-- Your goal --
Which lines of the records contain "spec"? Collect every one of them.

☆ ☆ ☆ ☆ ☆

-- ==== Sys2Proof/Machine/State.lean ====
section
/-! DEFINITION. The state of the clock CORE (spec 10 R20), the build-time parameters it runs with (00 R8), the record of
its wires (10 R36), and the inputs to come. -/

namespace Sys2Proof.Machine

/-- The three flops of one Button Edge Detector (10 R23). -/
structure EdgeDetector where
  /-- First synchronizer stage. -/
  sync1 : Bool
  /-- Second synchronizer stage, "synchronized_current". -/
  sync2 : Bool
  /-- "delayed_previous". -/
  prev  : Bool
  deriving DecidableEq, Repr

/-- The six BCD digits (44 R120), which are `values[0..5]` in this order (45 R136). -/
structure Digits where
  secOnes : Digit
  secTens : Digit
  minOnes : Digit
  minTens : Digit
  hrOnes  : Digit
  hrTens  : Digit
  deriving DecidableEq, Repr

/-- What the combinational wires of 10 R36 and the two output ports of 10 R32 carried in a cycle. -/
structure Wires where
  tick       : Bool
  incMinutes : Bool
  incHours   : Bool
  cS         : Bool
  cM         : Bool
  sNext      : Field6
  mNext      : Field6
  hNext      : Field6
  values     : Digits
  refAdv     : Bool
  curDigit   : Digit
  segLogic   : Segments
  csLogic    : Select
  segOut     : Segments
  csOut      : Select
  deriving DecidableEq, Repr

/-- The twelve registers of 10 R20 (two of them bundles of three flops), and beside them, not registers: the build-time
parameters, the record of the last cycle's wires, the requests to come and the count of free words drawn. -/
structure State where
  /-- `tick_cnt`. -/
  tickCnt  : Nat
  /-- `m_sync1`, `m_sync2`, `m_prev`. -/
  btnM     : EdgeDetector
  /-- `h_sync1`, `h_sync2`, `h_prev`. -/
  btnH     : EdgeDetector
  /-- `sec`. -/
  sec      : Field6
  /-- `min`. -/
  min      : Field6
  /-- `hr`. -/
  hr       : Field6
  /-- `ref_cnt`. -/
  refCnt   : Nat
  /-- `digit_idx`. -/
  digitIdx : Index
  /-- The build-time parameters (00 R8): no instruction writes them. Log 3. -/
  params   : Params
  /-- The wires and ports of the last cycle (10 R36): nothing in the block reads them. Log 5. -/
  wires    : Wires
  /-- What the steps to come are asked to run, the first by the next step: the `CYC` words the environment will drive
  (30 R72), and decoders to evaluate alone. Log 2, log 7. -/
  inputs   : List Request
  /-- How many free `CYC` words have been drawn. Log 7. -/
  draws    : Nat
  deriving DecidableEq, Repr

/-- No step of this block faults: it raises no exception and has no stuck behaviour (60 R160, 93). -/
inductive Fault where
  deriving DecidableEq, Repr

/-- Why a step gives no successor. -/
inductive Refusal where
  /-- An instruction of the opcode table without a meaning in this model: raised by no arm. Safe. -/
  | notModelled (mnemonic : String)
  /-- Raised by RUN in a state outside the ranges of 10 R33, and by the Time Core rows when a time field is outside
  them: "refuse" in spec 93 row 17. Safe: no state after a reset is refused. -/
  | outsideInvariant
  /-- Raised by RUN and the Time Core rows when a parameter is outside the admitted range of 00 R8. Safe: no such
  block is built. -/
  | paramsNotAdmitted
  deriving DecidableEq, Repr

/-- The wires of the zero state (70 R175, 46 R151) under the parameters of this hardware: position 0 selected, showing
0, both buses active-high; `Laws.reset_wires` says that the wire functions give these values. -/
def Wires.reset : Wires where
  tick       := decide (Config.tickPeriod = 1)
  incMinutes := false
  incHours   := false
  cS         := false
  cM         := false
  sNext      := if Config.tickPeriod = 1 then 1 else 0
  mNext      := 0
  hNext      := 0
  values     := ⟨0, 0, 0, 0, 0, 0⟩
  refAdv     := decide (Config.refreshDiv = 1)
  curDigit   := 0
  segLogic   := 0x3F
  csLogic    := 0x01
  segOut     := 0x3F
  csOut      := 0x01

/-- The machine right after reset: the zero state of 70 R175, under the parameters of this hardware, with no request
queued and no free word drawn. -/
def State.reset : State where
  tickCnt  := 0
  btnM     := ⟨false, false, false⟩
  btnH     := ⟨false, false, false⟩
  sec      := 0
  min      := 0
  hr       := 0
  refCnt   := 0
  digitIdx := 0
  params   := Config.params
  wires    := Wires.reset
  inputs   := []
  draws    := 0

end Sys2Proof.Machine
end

☆ ☆ ☆ ☆ ☆

-- Answer space --
/-! DEFINITION. The state of the clock CORE (spec 10 R20), the build-time parameters it runs with (00 R8), the record of
  them: "refuse" in spec 93 row 17. Safe: no state after a reset is refused. -/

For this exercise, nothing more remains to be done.